- _Required action_:
Output only the lines below from the one containing "nodeSet (nodeSet (nodeSet" to the one containing "def abcTree : State", exactly as written, both ends kept.

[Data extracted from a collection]
++++

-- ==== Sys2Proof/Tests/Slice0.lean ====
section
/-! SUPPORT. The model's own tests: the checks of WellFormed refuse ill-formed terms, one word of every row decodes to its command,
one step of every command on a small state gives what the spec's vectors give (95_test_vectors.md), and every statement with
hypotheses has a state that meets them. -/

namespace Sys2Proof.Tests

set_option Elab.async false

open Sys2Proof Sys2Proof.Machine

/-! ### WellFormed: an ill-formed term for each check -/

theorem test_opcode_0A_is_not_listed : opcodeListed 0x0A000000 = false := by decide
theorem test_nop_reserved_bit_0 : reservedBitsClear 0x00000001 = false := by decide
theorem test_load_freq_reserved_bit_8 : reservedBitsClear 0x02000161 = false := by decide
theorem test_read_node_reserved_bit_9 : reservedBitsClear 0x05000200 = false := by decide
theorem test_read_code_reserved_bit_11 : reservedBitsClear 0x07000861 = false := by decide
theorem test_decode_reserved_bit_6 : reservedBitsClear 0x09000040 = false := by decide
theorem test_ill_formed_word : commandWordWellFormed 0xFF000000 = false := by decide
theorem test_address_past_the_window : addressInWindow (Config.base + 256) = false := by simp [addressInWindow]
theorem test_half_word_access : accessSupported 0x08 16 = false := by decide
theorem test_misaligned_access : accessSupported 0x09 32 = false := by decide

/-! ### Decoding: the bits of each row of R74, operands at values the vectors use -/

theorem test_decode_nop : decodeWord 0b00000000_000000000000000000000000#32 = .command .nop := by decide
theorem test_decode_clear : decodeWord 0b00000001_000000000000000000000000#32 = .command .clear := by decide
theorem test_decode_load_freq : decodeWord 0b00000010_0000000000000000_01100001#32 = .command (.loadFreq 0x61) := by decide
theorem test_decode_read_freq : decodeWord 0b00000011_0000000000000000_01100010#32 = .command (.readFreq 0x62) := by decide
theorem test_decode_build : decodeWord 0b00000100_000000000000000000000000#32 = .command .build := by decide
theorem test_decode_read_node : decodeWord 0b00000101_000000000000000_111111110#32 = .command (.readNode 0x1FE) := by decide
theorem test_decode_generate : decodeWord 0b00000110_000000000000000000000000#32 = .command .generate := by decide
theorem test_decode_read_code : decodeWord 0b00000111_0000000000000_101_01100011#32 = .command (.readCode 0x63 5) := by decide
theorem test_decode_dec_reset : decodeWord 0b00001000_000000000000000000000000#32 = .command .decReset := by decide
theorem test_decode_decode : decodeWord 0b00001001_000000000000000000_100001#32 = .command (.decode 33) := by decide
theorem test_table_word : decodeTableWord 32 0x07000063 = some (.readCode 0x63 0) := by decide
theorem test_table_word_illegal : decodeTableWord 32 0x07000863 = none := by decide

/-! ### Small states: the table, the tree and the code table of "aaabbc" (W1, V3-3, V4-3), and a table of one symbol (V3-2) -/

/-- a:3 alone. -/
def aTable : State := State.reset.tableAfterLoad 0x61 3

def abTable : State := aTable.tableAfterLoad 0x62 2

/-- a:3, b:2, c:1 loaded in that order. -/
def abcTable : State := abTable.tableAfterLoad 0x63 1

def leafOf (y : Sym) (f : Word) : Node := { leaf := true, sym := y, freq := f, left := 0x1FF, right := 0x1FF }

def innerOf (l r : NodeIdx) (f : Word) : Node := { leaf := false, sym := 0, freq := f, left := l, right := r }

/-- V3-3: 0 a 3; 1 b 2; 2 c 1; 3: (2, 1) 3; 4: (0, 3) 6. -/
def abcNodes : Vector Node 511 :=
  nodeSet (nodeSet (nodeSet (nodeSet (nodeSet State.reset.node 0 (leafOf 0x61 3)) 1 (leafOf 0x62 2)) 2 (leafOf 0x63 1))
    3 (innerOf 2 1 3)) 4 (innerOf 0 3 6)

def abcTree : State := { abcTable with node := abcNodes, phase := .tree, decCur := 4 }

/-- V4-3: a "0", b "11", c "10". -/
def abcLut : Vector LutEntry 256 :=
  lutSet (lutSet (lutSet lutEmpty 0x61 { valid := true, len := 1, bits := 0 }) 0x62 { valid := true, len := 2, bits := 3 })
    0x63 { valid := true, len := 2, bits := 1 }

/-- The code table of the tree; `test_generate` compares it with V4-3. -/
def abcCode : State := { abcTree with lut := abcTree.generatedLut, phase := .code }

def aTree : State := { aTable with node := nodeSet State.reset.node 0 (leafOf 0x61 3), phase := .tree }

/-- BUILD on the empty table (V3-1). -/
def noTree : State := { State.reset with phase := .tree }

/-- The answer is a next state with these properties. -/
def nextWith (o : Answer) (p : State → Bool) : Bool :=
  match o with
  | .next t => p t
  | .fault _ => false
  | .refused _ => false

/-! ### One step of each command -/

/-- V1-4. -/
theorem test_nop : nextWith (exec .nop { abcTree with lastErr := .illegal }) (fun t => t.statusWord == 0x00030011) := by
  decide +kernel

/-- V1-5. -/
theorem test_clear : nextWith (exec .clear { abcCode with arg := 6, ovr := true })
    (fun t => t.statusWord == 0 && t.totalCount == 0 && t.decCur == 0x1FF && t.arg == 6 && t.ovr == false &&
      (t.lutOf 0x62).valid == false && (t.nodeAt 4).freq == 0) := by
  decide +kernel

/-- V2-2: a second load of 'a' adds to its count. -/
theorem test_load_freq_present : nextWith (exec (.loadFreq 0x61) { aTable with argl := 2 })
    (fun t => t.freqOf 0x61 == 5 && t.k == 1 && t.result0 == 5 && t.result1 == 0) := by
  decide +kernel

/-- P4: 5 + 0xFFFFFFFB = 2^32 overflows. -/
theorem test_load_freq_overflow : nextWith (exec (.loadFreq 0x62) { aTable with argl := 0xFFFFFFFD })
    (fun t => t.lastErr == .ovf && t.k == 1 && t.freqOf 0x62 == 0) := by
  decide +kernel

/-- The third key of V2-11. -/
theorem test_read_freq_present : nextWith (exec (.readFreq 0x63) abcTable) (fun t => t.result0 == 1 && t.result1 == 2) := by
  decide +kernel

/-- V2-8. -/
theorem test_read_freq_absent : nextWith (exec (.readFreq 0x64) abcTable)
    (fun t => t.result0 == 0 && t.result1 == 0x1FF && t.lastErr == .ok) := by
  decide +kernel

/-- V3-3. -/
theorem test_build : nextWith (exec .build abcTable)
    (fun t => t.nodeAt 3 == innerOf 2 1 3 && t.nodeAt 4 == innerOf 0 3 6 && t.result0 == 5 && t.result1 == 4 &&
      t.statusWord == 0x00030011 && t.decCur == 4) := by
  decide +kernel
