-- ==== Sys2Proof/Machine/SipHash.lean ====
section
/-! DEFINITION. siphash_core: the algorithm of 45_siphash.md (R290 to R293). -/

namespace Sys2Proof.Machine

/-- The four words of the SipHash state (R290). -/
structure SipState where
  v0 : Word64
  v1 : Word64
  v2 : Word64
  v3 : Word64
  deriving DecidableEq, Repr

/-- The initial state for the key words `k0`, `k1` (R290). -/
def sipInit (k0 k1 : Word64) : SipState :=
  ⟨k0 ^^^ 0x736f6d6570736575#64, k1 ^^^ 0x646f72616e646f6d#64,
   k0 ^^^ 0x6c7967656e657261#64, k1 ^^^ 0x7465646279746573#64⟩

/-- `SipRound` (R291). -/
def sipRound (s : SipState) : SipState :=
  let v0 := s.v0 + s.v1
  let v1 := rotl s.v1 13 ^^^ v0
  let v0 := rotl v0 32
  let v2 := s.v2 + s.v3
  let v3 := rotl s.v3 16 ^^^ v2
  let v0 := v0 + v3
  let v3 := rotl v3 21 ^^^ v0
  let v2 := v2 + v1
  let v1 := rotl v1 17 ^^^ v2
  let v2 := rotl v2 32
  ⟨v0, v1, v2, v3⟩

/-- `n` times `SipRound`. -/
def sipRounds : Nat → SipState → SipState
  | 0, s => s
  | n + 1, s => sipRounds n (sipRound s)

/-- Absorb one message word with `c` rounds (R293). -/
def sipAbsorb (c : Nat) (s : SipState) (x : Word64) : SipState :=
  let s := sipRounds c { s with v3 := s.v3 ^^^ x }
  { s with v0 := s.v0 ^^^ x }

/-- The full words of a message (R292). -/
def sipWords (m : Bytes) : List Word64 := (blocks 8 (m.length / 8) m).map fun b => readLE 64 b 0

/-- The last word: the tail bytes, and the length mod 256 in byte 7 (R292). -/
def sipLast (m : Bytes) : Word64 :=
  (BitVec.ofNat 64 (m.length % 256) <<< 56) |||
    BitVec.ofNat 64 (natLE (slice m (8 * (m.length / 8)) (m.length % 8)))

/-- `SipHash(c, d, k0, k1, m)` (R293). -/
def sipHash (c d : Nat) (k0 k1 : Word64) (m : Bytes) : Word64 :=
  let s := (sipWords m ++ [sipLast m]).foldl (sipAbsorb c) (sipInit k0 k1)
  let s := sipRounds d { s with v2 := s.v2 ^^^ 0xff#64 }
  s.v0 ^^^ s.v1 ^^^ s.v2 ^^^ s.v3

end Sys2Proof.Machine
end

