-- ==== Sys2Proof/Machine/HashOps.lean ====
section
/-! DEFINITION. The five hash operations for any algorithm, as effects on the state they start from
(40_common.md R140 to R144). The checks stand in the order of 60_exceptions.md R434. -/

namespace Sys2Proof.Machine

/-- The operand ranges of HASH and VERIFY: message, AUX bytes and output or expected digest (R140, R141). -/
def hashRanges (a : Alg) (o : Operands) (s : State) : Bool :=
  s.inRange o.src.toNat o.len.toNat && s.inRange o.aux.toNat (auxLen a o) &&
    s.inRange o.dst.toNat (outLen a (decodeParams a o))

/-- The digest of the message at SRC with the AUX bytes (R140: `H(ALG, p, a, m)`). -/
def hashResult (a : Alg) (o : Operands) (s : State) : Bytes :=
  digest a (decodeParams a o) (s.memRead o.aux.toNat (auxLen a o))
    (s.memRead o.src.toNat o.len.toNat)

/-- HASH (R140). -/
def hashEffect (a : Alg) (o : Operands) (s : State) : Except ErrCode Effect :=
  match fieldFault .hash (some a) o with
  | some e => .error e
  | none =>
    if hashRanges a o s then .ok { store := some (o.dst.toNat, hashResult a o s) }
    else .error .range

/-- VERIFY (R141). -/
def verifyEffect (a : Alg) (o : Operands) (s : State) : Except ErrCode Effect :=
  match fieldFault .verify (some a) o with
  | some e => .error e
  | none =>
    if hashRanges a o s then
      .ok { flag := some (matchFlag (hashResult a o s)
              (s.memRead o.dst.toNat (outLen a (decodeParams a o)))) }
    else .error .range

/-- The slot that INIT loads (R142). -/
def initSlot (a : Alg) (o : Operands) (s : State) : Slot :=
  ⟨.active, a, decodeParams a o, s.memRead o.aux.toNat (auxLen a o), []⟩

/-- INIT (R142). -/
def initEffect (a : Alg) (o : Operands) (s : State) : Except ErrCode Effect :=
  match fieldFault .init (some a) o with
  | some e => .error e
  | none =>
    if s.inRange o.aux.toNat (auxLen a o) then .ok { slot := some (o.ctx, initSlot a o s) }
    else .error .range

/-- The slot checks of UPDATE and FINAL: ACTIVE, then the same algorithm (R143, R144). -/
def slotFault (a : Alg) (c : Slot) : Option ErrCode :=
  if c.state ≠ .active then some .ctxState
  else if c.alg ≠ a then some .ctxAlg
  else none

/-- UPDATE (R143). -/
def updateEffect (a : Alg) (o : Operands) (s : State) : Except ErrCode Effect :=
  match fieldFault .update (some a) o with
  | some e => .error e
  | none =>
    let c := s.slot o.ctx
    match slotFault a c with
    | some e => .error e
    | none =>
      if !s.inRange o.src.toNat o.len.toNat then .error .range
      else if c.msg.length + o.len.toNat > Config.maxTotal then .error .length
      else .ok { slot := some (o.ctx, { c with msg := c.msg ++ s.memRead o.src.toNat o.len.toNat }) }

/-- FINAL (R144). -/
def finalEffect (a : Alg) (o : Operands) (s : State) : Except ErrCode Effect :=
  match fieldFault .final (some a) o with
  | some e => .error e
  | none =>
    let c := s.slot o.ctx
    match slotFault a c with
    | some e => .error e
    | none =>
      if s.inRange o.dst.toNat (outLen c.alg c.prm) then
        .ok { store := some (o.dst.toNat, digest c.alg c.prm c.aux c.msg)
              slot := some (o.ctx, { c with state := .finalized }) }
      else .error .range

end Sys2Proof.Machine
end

++++

- _Expected answer_:
  nodeSet (nodeSet (nodeSet (nodeSet (nodeSet State.reset.node 0 (leafOf 0x61 3)) 1 (leafOf 0x62 2)) 2 (leafOf 0x63 1))
    3 (innerOf 2 1 3)) 4 (innerOf 0 3 6)

def abcTree : State := { abcTable with node := abcNodes, phase := .tree, decCur := 4 }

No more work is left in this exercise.